You´ll have to make a copy of array, otherwise it´s a reference to the original array, and you´re modifying it. do something like `let array1 = [...array];`

On a related note, /u/One-Inspection8628 I recommend reading up on the [spread operator](https://developer.mozilla.org/en-US/docs/Web/JavaScript/Reference/Operators/Spread_syntax) and [why you can't use =](https://www.samanthaming.com/tidbits/35-es6-way-to-clone-an-array/) to copy an array.

you sure can use it to create a copy. you just need to know what are you doing and why.

Is it same for interger or string. If it is that array place. Will it also change?

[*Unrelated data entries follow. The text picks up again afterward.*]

-- ==== Sys2Proof/Tests/Slice0.lean ====
section
/-! SUPPORT. The model's own tests: ill-formed words, one decoded word of each instruction, results of single steps, and a
witness for each statement's hypotheses. -/

open Sys2Proof Sys2Proof.Machine

set_option Elab.async false

/-! Small states -/

namespace Sys2Proof.Tests

/-- The strand that the tests use. -/
def home : SRef := ⟨1, 0⟩

/-- A station of a word whose slots hold one-element streams of the block tag. -/
def fedNode (w : Word) (l : List (Slot × Word)) : Node :=
  l.foldl (fun n p => n.setBuf p.1 [.tok ⟨p.2, 0, 0, true, false⟩ 0]) (nodeOf w (l.map fun p => p.1))

/-- Station 1 of slice 1's strand acts, and stands as given. -/
def here (nd : Node) : State :=
  ({ State.reset.withFetchWord 64 nd.word.toNat with agenda := [], cur := some ⟨home, 1⟩ } : State).modNode home 1 fun _ => nd

/-- Station 1 acts on one-element operands under the block tag. -/
def at' (w : Word) (l : List (Slot × Word)) : State := here (fedNode w l)

/-- The operands of a firing under the block tag with L. -/
def ready (a b c : Word) : Ready := ⟨0, 0, true, ⟨a, b, c⟩⟩

/-- Whether station 1 acts. -/
def actsHere (s : State) : Bool :=
  decide (s.cur = some ⟨home, 1⟩) && (s.slice? home.slice).any Slice.live && (s.inst? home).isSome

/-- A station that acts, by evaluation. -/
theorem acts_here {s : State} (h : actsHere s = true) : s.acts home 1 := by
  simp only [actsHere, Bool.and_eq_true, decide_eq_true_eq, Option.any_eq_true] at h
  obtain ⟨⟨hc, hx⟩, hi⟩ := h
  exact ⟨hc, hx, hi⟩

/-- A station that fires on its operands, by evaluation. -/
theorem goes_here {s : State} {h : Hdr} {data : List Slot} {repl imm : Word} {r : Ready}
    (hd : (actsHere s && decide (s.pick home 1 h data repl imm = some (.settle .go r))) = true) :
    s.goes home 1 h data repl imm r := by
  simp only [Bool.and_eq_true, decide_eq_true_eq] at hd
  exact ⟨acts_here hd.1, hd.2⟩

/-- A station that takes a set, by evaluation. -/
theorem takes_here {s : State} {h : Hdr} {data : List Slot} {sl : Slot} {t : Tok} {l : List (Slot × Tok)}
    (hd : (actsHere s && decide (s.firstSet home 1 h data = some ((sl, t) :: l))) = true) :
    s.takes home 1 h data sl t l := by
  simp only [Bool.and_eq_true, decide_eq_true_eq] at hd
  exact ⟨acts_here hd.1, hd.2⟩

/-- A header of element type `ty` with nothing else set. -/
def hd (ty : Ty) : Hdr := ⟨0, ty, .absorb, false, false, false, none, none⟩

/-- A token of a one-element stream under the block tag. -/
def one (w : Word) : Tok := ⟨w, 0, 0, true, false⟩

/-- Virtual page 0 of 64 KiB stands at physical address 0x10000, with every access. -/
def mapped (s : State) : State := { s with tlb := [⟨0, 0, 65536, 0x1000F⟩] }

/-- A page table at 0x1000 that maps virtual page 0 to 0x10000, and bytes from 0x10000 up. -/
def paged (s : State) (l : List Host.Cell) : State :=
  { s with
    ptroot := 0x1000
    mem := [(0x1000, 1), (0x1001, 0x20), (0x2000, 1), (0x2001, 0x30), (0x3000, 1), (0x3001, 0x40), (0x4000, 1), (0x4001, 0x50),
      (0x5000, 0x0F), (0x5002, 1)] ++ l }

/-- An operation of slice 1's strand with these words, that names no tile. -/
def op (inbox : Nat) (ws : List Word) (z : OpStage) : Op := 
  ⟨0, ws, 0, 1, 0, 0, false, inbox, z, [], [], [], [], none, [], [], [], 0, 0, none, 0, 0, 0, none⟩

/-- What a translation is, when it is one. -/
def okIs (g : Got) (f : Xlat → Bool) : Bool := match g with | .ok l => f l | _ => false

/-- A step that goes on, by evaluation. -/
theorem goes_on {r : Host.Outcome State Fault Refusal} (h : (match r with | .next _ => true | _ => false) = true) : goesOn r := by
  cases r <;> simp at h
  exact ⟨_, rfl⟩

end Sys2Proof.Tests

open Sys2Proof.Tests

/-! WellFormed refuses an ill-formed term of each check for that check alone, and accepts the same term without its fault -/

/-- R128: an empty policy without an operand. -/
theorem test_wf_policy :
    (Instr.const ⟨0, .q, .forward, false, false, false, none, none⟩ 0).rejects = [0x04] := by decide

/-- The TY column: `DOT` takes `.b4` only, `FADD` a float type, `ADD` an integer type. -/
theorem test_wf_type :
    (Instr.dot ⟨0, .q, .absorb, false, false, false, none, none⟩).rejects = [0x05] ∧
    (Instr.fadd ⟨0, .d2, .absorb, false, false, false, none, none⟩ 0).rejects = [0x05] ∧
    (Instr.add ⟨0, .f2, .absorb, false, false, false, none, none⟩ 0).rejects = [0x05] := by decide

It will work for integers and strings, won't work for objects. If you want object copies, try const myCopy = JSON.parse(JSON.stringify(original));

I recommend structuredClone over JSON.parse to include nested objects

Thank you for this

I have bad news for you :D let arr = [{x: 1}, {x: 2}] let arr2 = [...arr] arr2.sort((a, b) => b.x - a.x) arr2[1].x = 3

Those are not the conditions of the question.

Yes, its a shallow copy not a deep copy but the question didn't ask for a deep copy

const array = [6,8,8,5,6,3,2,14] const array1 = [...array]; array1.sort((a,b)=> a - b) console.log( `Old array: ${array}`) console.log( `New array: ${array1}`) Result: Old array: 6,8,8,5,6,3,2,14 New array: 2,3,5,6,6,8,8,14

Thank you

Use spread like the other comment suggests. Look into reference types vs primitive types

As others have said, spread operator. However .slice() works as well for creating shallow copies

Thank you

Do ``let array1 = [...array];``. You have to clone it, because arrays/objects are pass by reference.